To optimize performance on a specific occasion or scenario, simply modify the recipe’s parameters to suit your dataset’s unique characteristics within a clustered configuration. Then, execute the recipe using a concise one-line command to achieve state-of-the-art efficiency?

After cloning the repository, it is crucial to modify the recipe config.yaml file to define the mannequin and clustering configuration in a timely manner.

Here is the rewritten text in a different style: Cloning the SageMaker HyperPod Recipes repository: `git clone --recursive https://github.com/aws/sagemaker-hyperpod-recipes.git` Change into the cloned directory: `cd sagemaker-hyperpod-recipes` Install project dependencies using pip3: `$ pip3 setup -r requirements.txt` Navigate to the recipes_collections subdirectory: `cd ./recipes_collections` Edit the config.yaml file in a Vim editor: `vim config.yaml`

The recipes assist in culinary experimentation. Here is the rewritten text:

By arranging a clustering algorithm (Slurm orchestrator), a model identifier (Meta Llama 3.1-405B language model), and an event type (ml.p5.48xlargeWith that data stored, you have a comprehensive repository for tracking your progress, analyzing results, and making informed decisions about future training.

defaults: # Assisted modes: slurm, k8s, sm_jobs # Identify of mannequin to be educated debug: false  # Set to True for debugging the launcher configuration or other supported cluster cases base_results_dir:  # Location(s) to store outcomes, checkpoints, logs, and more

Optional adjustments can be made to model-specific coaching parameters within this YAML file, which details the optimal configuration, including the number of accelerator units, event type, training precision, parallelization, and sharding strategies, as well as the optimizer and logging options for tracking experiments.

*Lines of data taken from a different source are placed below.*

-- ==== Sys2Proof/Machine/Engine.lean ====
section
/-!
DEFINITION. The three engines (R158 to R165, R253 to R256): queues, the access of a command to the local store and to
global memory, and what its begin, its work and its completion do (log 10).
-/
namespace Sys2Proof.Machine

/-- Changes an engine of a core. -/
def State.modUnit (s : State) (core : Nat) (k : Engine) (f : Unit3 → Unit3) : State :=
  s.modCore core fun c => c.setUnit k (f (c.unit k))

/-- An engine's number (R328). -/
def engineNum : Engine → Nat
  | .mx => 1
  | .vx => 2
  | .cp => 3

/-- Word i of a command (R87). -/
def Cmd.word (c : Cmd) (i : Nat) : Word := c.bits.extractLsb' (32 * i) 32
/-- Word 0 of a command, for `tval` (R160). -/
def Cmd.word0 (c : Cmd) : Dword := (c.word 0).zeroExtend 64
/-- Flag bit 16, S (R162). -/
def Cmd.waitsFull (c : Cmd) : Bool := c.bits.getLsbD 16

/-- Why the work of a command stops in a cycle: it fails with a cause (R160), it waits for something, or it has reached as many words as
it does in one cycle. -/
inductive Stop where
  | fail (cause : Nat)
  | hold (h : EngHold)
  | pause
  deriving DecidableEq, Repr

/-- Adds a word of the local store to spans of it. -/
def addWord (o : Nat) : List (Nat × Nat) → List (Nat × Nat)
  | [] => [(o, 4)]
  | (a, n) :: t =>
    if a ≤ o ∧ o < a + n then (a, n) :: t
    else if o = a + n then (a, n + 4) :: t
    else (o, 4) :: (a, n) :: t

/-- A command at work. Its work is written as one program, which is run again from its start in each cycle in which the command gets
further: what it has read before is read again from `past`, and the effects it has made before, `skip` of them, are not made again. So
each of its reads is made once, where its order of work comes to it (R162), and each of its effects once. -/
structure Eng where
  s : State
  c : Cmd
  core : Nat
  /-- what it read in earlier cycles and has not come to again; `none` is a part of the work that was done whole -/
  past : List (Option Nat)
  skip : Nat
  /-- what it has read so far, the latest first, and how many effects it has made -/
  log : List (Option Nat)
  acts : Nat
  /-- the words that it may still reach in this cycle; none: any number -/
  left : Option Nat
  /-- the cycle in which it began -/
  start : Nat
  /-- the lines of global memory it has written, the latency of its first global read, its flags, and whether a threshold-compare store
  found the block moved -/
  out : List (Access × LineWrite)
  lat : Option Nat
  flags : FlagSet
  moved : Bool
  /-- the spans of the local store that it has read or written, and those of its operands (R300) -/
  reach : List (Nat × Nat)
  areas : List (Nat × Nat)

/-- The work of a command. -/
abbrev EM := ExceptT Stop (StateM Eng)

/-- Fails with a cause unless a condition holds. -/
def demand (b : Bool) (cause : Nat) : EM Unit := if b then pure () else throw (.fail cause)

/-- Waits for something. -/
def waitFor {α : Type} (h : EngHold) : EM α := throw (.hold h)

/-- Reaches one more word in this cycle (R255). -/
def pace : EM Unit := do
  let e ← get
  match e.left with
  | none => pure ()
  | some 0 => throw .pause
  | some (n + 1) => set { e with left := some n }

/-- A read of the command: made once. -/
def look (m : EM Nat) : EM Nat := do
  let e ← get
  match e.past with
  | some v :: t =>
    set { e with past := t, log := some v :: e.log }
    pure v
  | _ =>
    let v ← m
    modify fun e => { e with log := some v :: e.log }
    pure v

run:   identify: llama-405b   results_dir: ${base_results_dir}/${.identify}   time_limit: "6-00:00:00" restore_from_path: null coach:   units: 8   num_nodes: 2   accelerator: gpu   precision: bf16   max_steps: 50   log_every_n_steps: 10   ... exp_manager:   exp_dir: # location for TensorBoard logging   identify: helloworld    create_tensorboard_logger: True   create_checkpoint_callback: True   checkpoint_callback_params:     ...   auto_checkpoint: True # for automated checkpointing use_smp: True  distributed_backend: smddp # optimized collectives # Begin coaching from pretrained mannequin mannequin:   model_type: llama_v3   train_batch_size: 4   tensor_model_parallel_degree: 1   expert_model_parallel_degree: 1   # different model-specific params

To deploy a SageMaker HyperPod-based solution using Slurm, ensure you assemble the SageMaker HyperPod cluster according to the provided documentation.

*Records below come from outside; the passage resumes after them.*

/-- `CP_SCATTER` (R282). -/
def execCpScatter (tag : Half) (sf ff tf : Bool) (src dst : Dword) (idx n esz : Word) (s : State) :
    Host.Outcome State Fault Refusal :=
  let _ := (tag, sf)
  runCommand .cp false s (workIndexed true ff tf src dst idx.toNat n.toNat esz.toNat)

/-- `CP_FILL` (R283). -/
def workFill (tf ef : Bool) (dst : Dword) (len pat : Nat) : EM Nat := do
  operandOk dst tf
  demand (decide (4 ≤ len) && decide (len ≤ 2 ^ 31) && decide (len % 4 = 0) && decide (dst.toNat % 4 = 0) && !(ef && tf))
    cCmdMalformed
  unless tf do inStore dst.toNat len
  for i in List.range (len / 4) do
    if tf then stGlobal (dst + BitVec.ofNat 64 (4 * i)) 4 pat
    else
      if ef then
        noteWord (dst.toNat + 4 * i)
        onCore fun c => (c.engineWrite (dst.toNat + 4 * i) 4 pat).setFull (dst.toNat / 4 + i) false
      else stLocal (dst.toNat + 4 * i) 4 pat
  pure (16 + len / 64)

/-- `CP_FILL` (R283). -/
def execCpFill (tag : Half) (tf ef : Bool) (dst : Dword) (len pat : Word) (s : State) : Host.Outcome State Fault Refusal :=
  let _ := tag
  runCommand .cp false s (workFill tf ef dst len.toNat pat.toNat)

/-! Other devices. -/

/-- Whether a partition may reach a device (R358, R387). -/
def State.mayReach (s : State) (part dev : Nat) : Bool :=
  dev == s.host.prov.device.toNat || (s.host.prov.beacon && (s.part part).spec.devices.contains dev)

/-- Checks a remote command and sends its operation. -/
def remoteOp (dev : Nat) (op : Nat → Nat → Nat → RemoteOp) : EM Unit := do
  let e ← get
  demand (e.s.mayReach e.c.part dev) cPartitionViolation
  act (modify fun e => { e with s := e.s.sendRemote dev (op e.s.host.prov.device.toNat e.core e.c.part) })

/-- The checks of `cp.put` and `cp.get` (R280, R284). -/
def putCheck (glob : Bool) (laddr : Dword) (len : Nat) : EM Unit := do
  openOnly
  operandOk laddr glob
  demand (decide (1 ≤ len) && decide (len ≤ 2 ^ 24) && (glob || decide (len % 4 = 0))) cCmdMalformed
  unless glob do inStore laddr.toNat len

/-- The bytes of this device's operand, in order. -/
def operandBytes (glob : Bool) (laddr : Dword) (len : Nat) : EM (List Byte) := do
  if glob then
    (List.range len).mapM fun i => do
      let v ← ldGlobal (laddr + BitVec.ofNat 64 i) 1
      pure (BitVec.ofNat 8 v)
  else
    let l ← (List.range (len / 4)).mapM fun i => do
      let v ← ldLocal (laddr.toNat + 4 * i) 4
      pure (leBytes 4 v)
    pure l.flatten

/-- `CP_PUT` (R284): the command completes when the target's reply comes. -/
def workPut (ff : Bool) (dev : Nat) (raddr laddr : Dword) (len : Nat) : EM Nat := do
  putCheck ff laddr len
  let l ← operandBytes ff laddr len
  remoteOp dev fun d core part => .put d core part raddr l
  pure 0

/-- `CP_PUT` (R284). -/
def execCpPut (tag : Half) (sf ff : Bool) (dev : BitVec 21) (raddr laddr : Dword) (len : Word) (s : State) :
    Host.Outcome State Fault Refusal :=
  let _ := (tag, sf)
  runCommand .cp true s (workPut ff dev.toNat raddr laddr len.toNat)

/-- `CP_GET` (R284): what comes back is written as the reply arrives. -/
def workGet (ff : Bool) (dev : Nat) (raddr laddr : Dword) (len : Nat) : EM Nat := do
  putCheck ff laddr len
  remoteOp dev fun d core part => .get d core part raddr len
  pure 0

/-- `CP_GET` (R284). -/
def execCpGet (tag : Half) (sf ff : Bool) (dev : BitVec 21) (raddr laddr : Dword) (len : Word) (s : State) :
    Host.Outcome State Fault Refusal :=
  let _ := (tag, sf)
  runCommand .cp true s (workGet ff dev.toNat raddr laddr len.toNat)

/-- `CP_AMO` (R285). -/
def workAmo (dev : Nat) (raddr : Dword) (op lso : Nat) : EM Nat := do
  openOnly
  demand (decide (raddr.toNat % 8 = 0) && decide (op ≤ 9) && decide (lso % 4 = 0)) cCmdMalformed
  inStore lso 16
  let b ← ldLocal lso 8
  let x ← if op = 9 then ldLocal (lso + 8) 8 else pure 0
  remoteOp dev fun d core part => .amo d core part raddr op (BitVec.ofNat 64 b) (BitVec.ofNat 64 x)
  pure 0

/-- `CP_AMO` (R285). -/
def execCpAmo (tag : Half) (sf : Bool) (dev : BitVec 21) (raddr : Dword) (op lso : Word) (s : State) :
    Host.Outcome State Fault Refusal :=
  let _ := (tag, sf)
  runCommand .cp true s (workAmo dev.toNat raddr op.toNat lso.toNat)

/-- `CP_IST` (R286, R259): one unit of 64 bytes in a cycle, in ascending order; a fenced core belongs to no partition (R362). -/
def workIst (core : Nat) (src : Dword) (iso len : Nat) : EM Nat := do
  openOnly
  demand (decide (src.toNat % 64 = 0) && decide (iso % 64 = 0) && decide (len % 64 = 0) && decide (64 ≤ len)
    && decide (iso + len ≤ Config.istBytes)) cCmdMalformed
  let e ← get
  demand ((e.s.part e.c.part).spec.clusters.getLsbD (clusterOf core) && !e.s.isFenced core) cPartitionViolation
  let units ← (List.range (len / 64)).mapM fun i => ldGlobal (src + BitVec.ofNat 64 (64 * i)) 64
  let e ← get
  let first := Nat.max (e.start + 16 + e.lat.getD 0) (e.s.cycle + 1)
  for i in List.range (len / 64) do
    let ev := Ev.instructionStoreWrite core (iso / 64 + i) (BitVec.ofNat 512 (units.getD i 0))
    act (modify fun e => { e with s := e.s.after (first + i - e.s.cycle) ev })
  pure (first + len / 64 - e.start - e.lat.getD 0)

/-- `CP_IST` (R286). -/
def execCpIst (tag : Half) (core : BitVec 11) (src : Dword) (iso len : Word) (s : State) :
    Host.Outcome State Fault Refusal :=
  let _ := tag
  runCommand .cp false s (workIst core.toNat src iso.toNat len.toNat)

/-- Gives each halfword of a 64-byte unit a value, and notes for each thread of the core those it may have fetched already. -/
def Core.loadUnit (c : Core) (unit : Nat) (data : BitVec 512) : Core :=
  (List.range 32).foldl (fun c i =>
    let k := 32 * unit + i
    let v : Half := data.extractLsb' (16 * i) 16
    let old := smGetD c.ist k 0
    let note := fun (_ : Nat) (t : Thread) => if (smGet t.ahead k).isSome then t else { t with ahead := smSet t.ahead k old }
    let ist := if v = 0 then smDel c.ist k else smSet c.ist k v
    if v = old then c else { c with ist, threads := smMap note c.threads }) c

/-- `INSTRUCTION_STORE_WRITE` (R259): a unit is written whole in one cycle. -/
def execInstructionStoreWrite (core unit : Nat) (data : BitVec 512) (s : State) : Host.Outcome State Fault Refusal :=
  if unit < Config.istBytes / 64 then .next (s.modCore core fun c => c.loadUnit unit data) else .next s

/-- Translates an address of the space that this device has exported to a partition (R284).
Log 106 (DESIGN CHOICE, safe). -/
def State.exportXlate (s : State) (part : Nat) (va : Dword) (n : Nat) (store : Bool) : Option Access :=
  match s.walkAll 0 25 (s.walkStart 0 (Walk.new part (Config.exportedSpace part) va [])) with
  | .done e =>
    match s.applyXlate e va n store true 0 with
    | .ok a => some a
    | _ => none
  | _ => none

/-- The lines of bytes written from an exported address upward; none when a byte does not translate. -/
def State.exportLines (s : State) (part : Nat) (va : Dword) : Nat → List Byte → List (Access × LineWrite) →
    Option (List (Access × LineWrite))
  | _, [], acc => some acc
  | i, b :: t, acc =>
    match s.exportXlate part (va + BitVec.ofNat 64 i) 1 true with
    | some a => s.exportLines part va (i + 1) t (addOut a (lineWriteOf a.pa 1 b.toNat) acc)
    | none => none

/-- The bytes read from an exported address upward, at their homes. -/
def State.exportBytes (s : State) (part : Nat) (va : Dword) (n : Nat) : Option (List (Access × Byte)) :=
  (List.range n).mapM fun i =>
    (s.exportXlate part (va + BitVec.ofNat 64 i) 1 false).map fun a =>
      (a, lineByte (s.homeValue a.homeDie a.line) (a.pa % 128))

/-- Writes a line at its home for another device: it enters the home die's release log (R251). -/
def State.remoteWrite (s : State) (home : Nat) (lw : LineWrite) : State :=
  (s.modDie home fun d => { d with log := d.log.push (sigAdd 0 lw.line) }).writeMine home lw

/-- Whether a read that an agent makes at once at a home must wait there: for a secure task (R227), for an ordered round (R202), or for the
line's transaction and the requests before it (R242). -/
def State.homeReadWaits (s : State) (home line : Nat) : Bool :=
  s.homeHolds home line none false || s.lineTaken home line none

/-- The thread that stands for another device in a reservation queue (R285). -/
def farWho : Who := { core := 4096, slot := 0 }

/-- An atomic of another device joins its word's queue (R271, R285). -/
def State.farAmo (s : State) (dev core : Nat) (a : Access) (op : RsvOp) (b x : Dword) : State :=
  s.modRsv a.homeDie (a.pa / 8 * 8) fun q =>
    q.enter { w := farWho, far := some (dev, core), op, d := 0, b, x, acc := a, due := s.cycle }

/-- Sends the reply of an operation (R251): to this device's own copy engine, or over the link. -/
def State.sendReply (s : State) (dev core : Nat) (ok : Bool) (l : List Byte) : State :=
  s.sendRemote dev (.reply core ok l)

/-- The atomic of an operation code of R285. -/
def remoteAmo (op : Nat) : RsvOp :=
  match op with
  | 0 => .add
  | 1 => .and
  | 2 => .or
  | 3 => .xor
  | 4 => .min
  | 5 => .max
  | 6 => .minZ
  | 7 => .maxZ
  | 8 => .swp
  | _ => .cas

/-- What a reply brings to a command: its destination is written, and the command completes (R159, R284, R285). -/
def replyWork (c : Cmd) (ok : Bool) (l : List Byte) : EM Nat := do
  demand ok cEnginePageFault
  let op := (c.bits.extractLsb' 20 8).toNat
  if op = 5 then
    let laddr : Dword := c.bits.extractLsb' 128 64
    if c.bits.getLsbD 17 then
      for i in List.range l.length do stGlobal (laddr + BitVec.ofNat 64 i) 1 (l.getD i 0).toNat
    else
      for i in List.range (l.length / 4) do stLocal (laddr.toNat + 4 * i) 4 (leNat ((l.drop (4 * i)).take 4))
  else if op = 6 then stLocal (c.bits.extractLsb' 160 32).toNat 8 (leNat (l.take 8))
  pure (l.length / 64)

/-- A reply reaches the copy engine that waits for it. -/
def State.takeReply (s : State) (core : Nat) (ok : Bool) (l : List Byte) : State :=
  match (s.core core).cp.exec with
  | some r =>
    if r.begun && r.remote then
      let r' := { r with remote := false, since := s.cycle }
      match StateT.run (ExceptT.run (replyWork r.cmd ok l)) (r'.eng s core none) with
      | (.ok n, e) => s.beginDone r.cmd.w .cp r' e r.err n
      | (.error (.fail cause), e) => s.beginDone r.cmd.w .cp r' e (some cause) 0
      | (.error _, _) => s
    else s
  | none => s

Connect with the SageMaker HyperPod’s head node, access the Slurm controller, and replicate the refined recipe.

You subsequently run a helper file to generate a Slurm submission script for the job, which you then utilize for a dry run to scrutinize the content before commencing the training job.

python3 primary.py --config-path=recipes_collection --config-name=config

Upon completing the coaching process, the trained model is automatically saved to your designated storage area.

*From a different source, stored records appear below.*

-- ==== Sys2Proof/Machine/Wide.lean ====
section
/-!
DEFINITION. The wide packed instructions, opcodes 0x20 to 0x25 (R137 to R147): lanes, masks, and the shapes that the
instructions share.
-/
namespace Sys2Proof.Machine

/-- Lanes of a wide register (R137). -/
def laneCount (t : LaneT) : Nat := 512 / t.width

/-- Lane i of a wide register; the upper bits of an e8m10 container are ignored (R137). -/
def getLane (t : LaneT) (x : Wide) (i : Nat) : Nat :=
  let v := x.toNat / 2 ^ (t.width * i) % 2 ^ t.width
  if t = .e8m10 then v % 2 ^ 19 else v

/-- The raw bits of lane i. -/
def rawLane (t : LaneT) (x : Wide) (i : Nat) : Nat := x.toNat / 2 ^ (t.width * i) % 2 ^ t.width

/-- Whether the mask bit that governs lane i is set (R137). -/
def laneOn (t : LaneT) (m : Dword) (i : Nat) : Bool := m.getLsbD (if t.width = 4 then i / 2 else i)

/-- Lanes of width n, the first in the lowest bits (R6). -/
def packLanes (n : Nat) (l : List Nat) : Nat := l.foldr (fun x acc => x % 2 ^ n + 2 ^ n * acc) 0

/-- Writes the active lanes, and keeps the rest (R137). -/
def mapLanes (t : LaneT) (m : Dword) (old : Wide) (f : Nat → Nat) : Wide :=
  BitVec.ofNat 512 (packLanes t.width ((List.range (laneCount t)).map fun i => if laneOn t m i then f i else rawLane t old i))

/-- The flags of the active lanes (R137). -/
def laneFlags (t : LaneT) (m : Dword) (f : Nat → FlagSet) : FlagSet :=
  (List.range (laneCount t)).foldl (fun g i => if laneOn t m i then g ||| f i else g) 0

/-- A lane as the integer it encodes (R141). -/
def laneVal (t : LaneT) (x : Wide) (i : Nat) : Int := laneInt t.width t.signed (getLane t x i)

/-- The lane that encodes an integer modulo 2^w. -/
def intLane (t : LaneT) (v : Int) : Nat := (v % 2 ^ t.width).toNat

/-- Form `op.T wD, wA, wB`: each active lane from its number, with no flag. -/
def wop (enc : Nat) (w a b : Reg4) (k : KReg) (t : LaneT) (f : Wide → Wide → Nat → Nat) (s : State) :
    Host.Outcome State Fault Refusal :=
  issue (useW enc [] [w.toNat, a.toNat, b.toNat] [] []) s fun s th _ =>
    let x := s.readW s.cur th a.toNat
    let y := s.readW s.cur th b.toNat
    .done (s.writeW s.cur w.toNat (mapLanes t (th.readK k.toNat) (s.readW s.cur th w.toNat) (f x y)))

/-- An integer form of R141: each active lane from the two integers. -/
def wint (enc : Nat) (w a b : Reg4) (k : KReg) (t : LaneT) (f : Int → Int → Int) (s : State) :
    Host.Outcome State Fault Refusal :=
  wop enc w a b k t (fun x y i => intLane t (f (laneVal t x i) (laneVal t y i))) s

/-- A form whose lanes carry flags: lane result and flags from wA, wB, the old wD and the lane number (R140, R142). -/
def wflag (enc : Nat) (w a b : Reg4) (k : KReg) (t : LaneT) (f : BitVec 2 → Nat → Nat → Nat → Nat × FlagSet) (s : State) :
    Host.Outcome State Fault Refusal :=
  issue (useW enc [] [w.toNat, a.toNat, b.toNat] [] []) s fun s th _ =>
    let x := s.readW s.cur th a.toNat
    let y := s.readW s.cur th b.toNat
    let z := s.readW s.cur th w.toNat
    let m := th.readK k.toNat
    let g := fun i => f th.frm (getLane t x i) (getLane t y i) (getLane t z i)
    flagRes (s.writeW s.cur w.toNat (mapLanes t m z fun i => (g i).1)) th s.cur (laneFlags t m fun i => (g i).2)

To deploy this SageMaker HyperPod recipe with Amazon EKS, simply clone the repository from GitHub, establish the necessary dependencies, and modify the recipe accordingly.cluster: k8s) in your laptop computer. Connect to the EKS cluster using SSH from your laptop, then navigate to the directory containing the recipe file and run it using: `kubectl apply -f recipe.yaml`.

$ hyperpod start-job –recipe fine-tuning/llama/hf_llama3_405b_seq8k_gpu_qlora  --persistent-volume-claims fsx-claim:information  --override-parameters  '{   "recipes.run.identify": "hf-llama3-405b-seq8k-gpu-qlora",   "recipes.exp_manager.exp_dir": "/information/<your_exp_dir>",   "cluster": "k8s",   "cluster_type": "k8s",   "container": "658645717510.dkr.ecr.<area>.amazonaws.com/smdistributed-modelparallel:2.4.1-gpu-py311-cu121",   "recipes.mannequin.information.train_dir": "<your_train_data_dir>",   "recipes.mannequin.information.val_dir": "<your_val_data_dir>", }'

You can also train recipes on SageMaker coaching jobs using. Working with PyTorch coaching scripts on SageMaker coaching jobs involves overriding coaching recipes.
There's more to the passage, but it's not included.